The Deeper Lesson: Hardware Constraints Override Software Abstraction

The Phase 10 two-lock failure is a textbook example of a phenomenon that every GPU programmer encounters eventually: hardware constraints override software abstraction. No matter how cleanly you partition your code into mutex-protected regions, the underlying hardware is a single device with global state. cudaDeviceSynchronize does not care about your lock boundaries. cudaMalloc does not respect your thread boundaries. The CUDA driver's memory manager is a single system that must coordinate all allocations and deallocations across all streams and contexts.

The assistant's ultimate solution — removing the device-wide synchronization from mem_mtx entirely and relying on the already-proven fallback path inside compute_mtx — acknowledges this reality.
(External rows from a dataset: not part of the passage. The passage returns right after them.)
/-! ### spendFree -/

@[simp] theorem spendFree_partTime (s : State) : (spendFree s).partTime = s.partTime := rfl
@[simp] theorem spendFree_phase (s : State) : (spendFree s).phase = s.phase := rfl
@[simp] theorem spendFree_resetWait (s : State) : (spendFree s).resetWait = s.resetWait := rfl
@[simp] theorem spendFree_motor (s : State) : (spendFree s).motor = s.motor := rfl
@[simp] theorem spendFree_pub (s : State) : (spendFree s).pub = s.pub := rfl
@[simp] theorem spendFree_demand (s : State) : (spendFree s).demand = s.demand := rfl
@[simp] theorem spendFree_holds (s : State) : (spendFree s).holds = s.holds := rfl
@[simp] theorem spendFree_throttles (s : State) : (spendFree s).throttles = s.throttles := rfl
@[simp] theorem spendFree_refusedLearns (s : State) : (spendFree s).refusedLearns = s.refusedLearns := rfl
@[simp] theorem spendFree_rateDue (s : State) : (spendFree s).rateDue = s.rateDue := rfl
@[simp] theorem spendFree_drive (s : State) : (spendFree s).drive = s.drive := rfl
@[simp] theorem spendFree_groups (s : State) : (spendFree s).groups = s.groups := rfl
@[simp] theorem spendFree_radio (s : State) : (spendFree s).radio = s.radio := rfl
@[simp] theorem spendFree_localLine (s : State) : (spendFree s).localLine = s.localLine := rfl
@[simp] theorem spendFree_replies (s : State) : (spendFree s).replies = s.replies := rfl
@[simp] theorem spendFree_holdSeq (s : State) : (spendFree s).holdSeq = s.holdSeq := rfl
@[simp] theorem spendFree_switches (s : State) : (spendFree s).switches = s.switches := rfl
@[simp] theorem spendFree_outputs (s : State) : (spendFree s).outputs = s.outputs := rfl
@[simp] theorem spendFree_trips (s : State) : (spendFree s).trips = s.trips := rfl
@[simp] theorem spendFree_lightDemand (s : State) : (spendFree s).lightDemand = s.lightDemand := rfl
@[simp] theorem spendFree_sound (s : State) : (spendFree s).sound = s.sound := rfl
@[simp] theorem spendFree_voiceRam (s : State) : (spendFree s).voiceRam = s.voiceRam := rfl
@[simp] theorem spendFree_smoke (s : State) : (spendFree s).smoke = s.smoke := rfl
@[simp] theorem spendFree_supply (s : State) : (spendFree s).supply = s.supply := rfl
@[simp] theorem spendFree_beacon (s : State) : (spendFree s).beacon = s.beacon := rfl
@[simp] theorem spendFree_settings (s : State) : (spendFree s).settings = s.settings := rfl
@[simp] theorem spendFree_unsaved (s : State) : (spendFree s).unsaved = s.unsaved := rfl
@[simp] theorem spendFree_changedSinceCopy (s : State) : (spendFree s).changedSinceCopy = s.changedSinceCopy := rfl
@[simp] theorem spendFree_txn (s : State) : (spendFree s).txn = s.txn := rfl
@[simp] theorem spendFree_job (s : State) : (spendFree s).job = s.job := rfl
@[simp] theorem spendFree_image (s : State) : (spendFree s).image = s.image := rfl
@[simp] theorem spendFree_port (s : State) : (spendFree s).port = s.port := rfl
@[simp] theorem spendFree_flash (s : State) : (spendFree s).flash = s.flash := rfl
@[simp] theorem spendFree_faults (s : State) : (spendFree s).faults = s.faults := rfl
@[simp] theorem spendFree_freeCount (s : State) : (spendFree s).freeCount = s.freeCount + 1 := rfl
@[simp] theorem spendFree_pending (s : State) : (spendFree s).pending = s.pending := rfl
The two-lock design is not abandoned, but its scope is narrowed. The mem_mtx region becomes a best-effort optimization: try to pre-stage if VRAM is available, but do not block on device-wide operations. If pre-staging fails, the fallback path inside compute_mtx handles allocation, accepting the serialization cost.

This is the essence of engineering under real-world constraints: the optimal design on paper may be defeated by hardware behavior that only reveals itself under measurement. The six lines of timing data in message <msg id=2618> are not just debugging output — they are the voice of the hardware saying "this is how I actually work, now design for that."